At least 10 people, including several police officers, have been killed when gunmen attacked a bus in northeast Kenya.
The vehicle belonging to the Medina Bus Company was attacked on Friday on a lonely stretch of road in the Kotulo area as it travelled between the towns of Wajir and Mandera, close to the border with Somalia.
“People, among them police officers, were brutally murdered,” President Uhuru Kenyatta’s office said in a statement Saturday.
The Somalia-based al-Shabab armed group, which has also carried out a number of attacks in neighbouring Kenya, took responsibility for the assault, saying it had killed people that included “secret security agents and government employees”.
Police said 10 people had been killed and that the attackers had specifically targeted non-Somalis after flagging down the bus. The area is mostly inhabited by ethnic Somali Kenyans.

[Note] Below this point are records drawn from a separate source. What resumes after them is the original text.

-- ==== Sys2Proof/Laws/PerInstr.lean ====
section
/-! SUPPORT. Laws stated of every instruction as syntax, one lemma per constructor. -/

namespace Sys2Proof.Laws.WordFormat

/-- The word of an instruction is in the one format of 30_encoding.md R81: OP, P, RZ = 0 and VAR are the
instruction's own, and P = 1 stands only where the operation takes it (R83). -/
def Statement (i : Instr) : Prop :=
  fieldOP (encode i) = i.op.code ∧ fieldP (encode i) = i.pad ∧ fieldRZ (encode i) = 0 ∧
    fieldVAR (encode i) = i.variant.code ∧ (i.pad = true → i.op.takesPad = true)

theorem ctxinit : Statement .ctxinit := by unfold Statement; decide

theorem enc (v : Variant) (p : Bool) : Statement (.enc v p) := by cases v <;> cases p <;> unfold Statement <;> decide

theorem dec (v : Variant) : Statement (.dec v) := by cases v <;> unfold Statement <;> decide

theorem sfeed (v : Variant) : Statement (.sfeed v) := by cases v <;> unfold Statement <;> decide

theorem sfin (v : Variant) (p : Bool) : Statement (.sfin v p) := by cases v <;> cases p <;> unfold Statement <;> decide

theorem e64t1 (v : Variant) (p : Bool) : Statement (.e64t1 v p) := by cases v <;> cases p <;> unfold Statement <;> decide

theorem e64t2 (v : Variant) (p : Bool) : Statement (.e64t2 v p) := by cases v <;> cases p <;> unfold Statement <;> decide

theorem e64b3 (v : Variant) : Statement (.e64b3 v) := by cases v <;> unfold Statement <;> decide

theorem e64b6 (v : Variant) : Statement (.e64b6 v) := by cases v <;> unfold Statement <;> decide

theorem e32t1 (v : Variant) (p : Bool) : Statement (.e32t1 v p) := by cases v <;> cases p <;> unfold Statement <;> decide

theorem e32t2 (v : Variant) (p : Bool) : Statement (.e32t2 v p) := by cases v <;> cases p <;> unfold Statement <;> decide

theorem e32t3 (v : Variant) (p : Bool) : Statement (.e32t3 v p) := by cases v <;> cases p <;> unfold Statement <;> decide

theorem e32t4 (v : Variant) (p : Bool) : Statement (.e32t4 v p) := by cases v <;> cases p <;> unfold Statement <;> decide

theorem e32b5 (v : Variant) : Statement (.e32b5 v) := by cases v <;> unfold Statement <;> decide

theorem e16b1 (v : Variant) : Statement (.e16b1 v) := by cases v <;> unfold Statement <;> decide

theorem d64t2 (v : Variant) : Statement (.d64t2 v) := by cases v <;> unfold Statement <;> decide

theorem d64t3 (v : Variant) : Statement (.d64t3 v) := by cases v <;> unfold Statement <;> decide

theorem d64b4 (v : Variant) : Statement (.d64b4 v) := by cases v <;> unfold Statement <;> decide

theorem d32t2 (v : Variant) : Statement (.d32t2 v) := by cases v <;> unfold Statement <;> decide

theorem d32t4 (v : Variant) : Statement (.d32t4 v) := by cases v <;> unfold Statement <;> decide

theorem d32t5 (v : Variant) : Statement (.d32t5 v) := by cases v <;> unfold Statement <;> decide

theorem d32t7 (v : Variant) : Statement (.d32t7 v) := by cases v <;> unfold Statement <;> decide

theorem d32b8 (v : Variant) : Statement (.d32b8 v) := by cases v <;> unfold Statement <;> decide

theorem d16b2 (v : Variant) : Statement (.d16b2 v) := by cases v <;> unfold Statement <;> decide

end Sys2Proof.Laws.WordFormat
end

Seven police officers were killed in the attack, local media reported. A security source gave the same figure to the AFP news agency.
Witnesses said the attackers had shot all the victims outside the bus at close range, but police and the government did not comment on those accounts.
Al-Shabab has been fighting for more than 10 years to overthrow successive internationally-backed Somali governments and has previously attacked many vehicles.
Although Somalia is slowly rebuilding after years of devastating conflict, it suffers regular bombings and assaults claimed by the group.
Al-Shabab’s fighters were driven out of Mogadishu by government forces backed by 20,000 African Union peacekeepers in 2011.
Kenya has often been targeted by al-Shabab, which killed 67 people at Nairobi’s Westgate shopping centre in 2013 and nearly 150 students at Garissa University in 2015.
Al-Shabab says its attacks are revenge for Kenyan troops stationed inside Somalia.
In June, it took responsibility for a roadside bomb attack in Kenya’s Wajir county that killed at least eight police officers.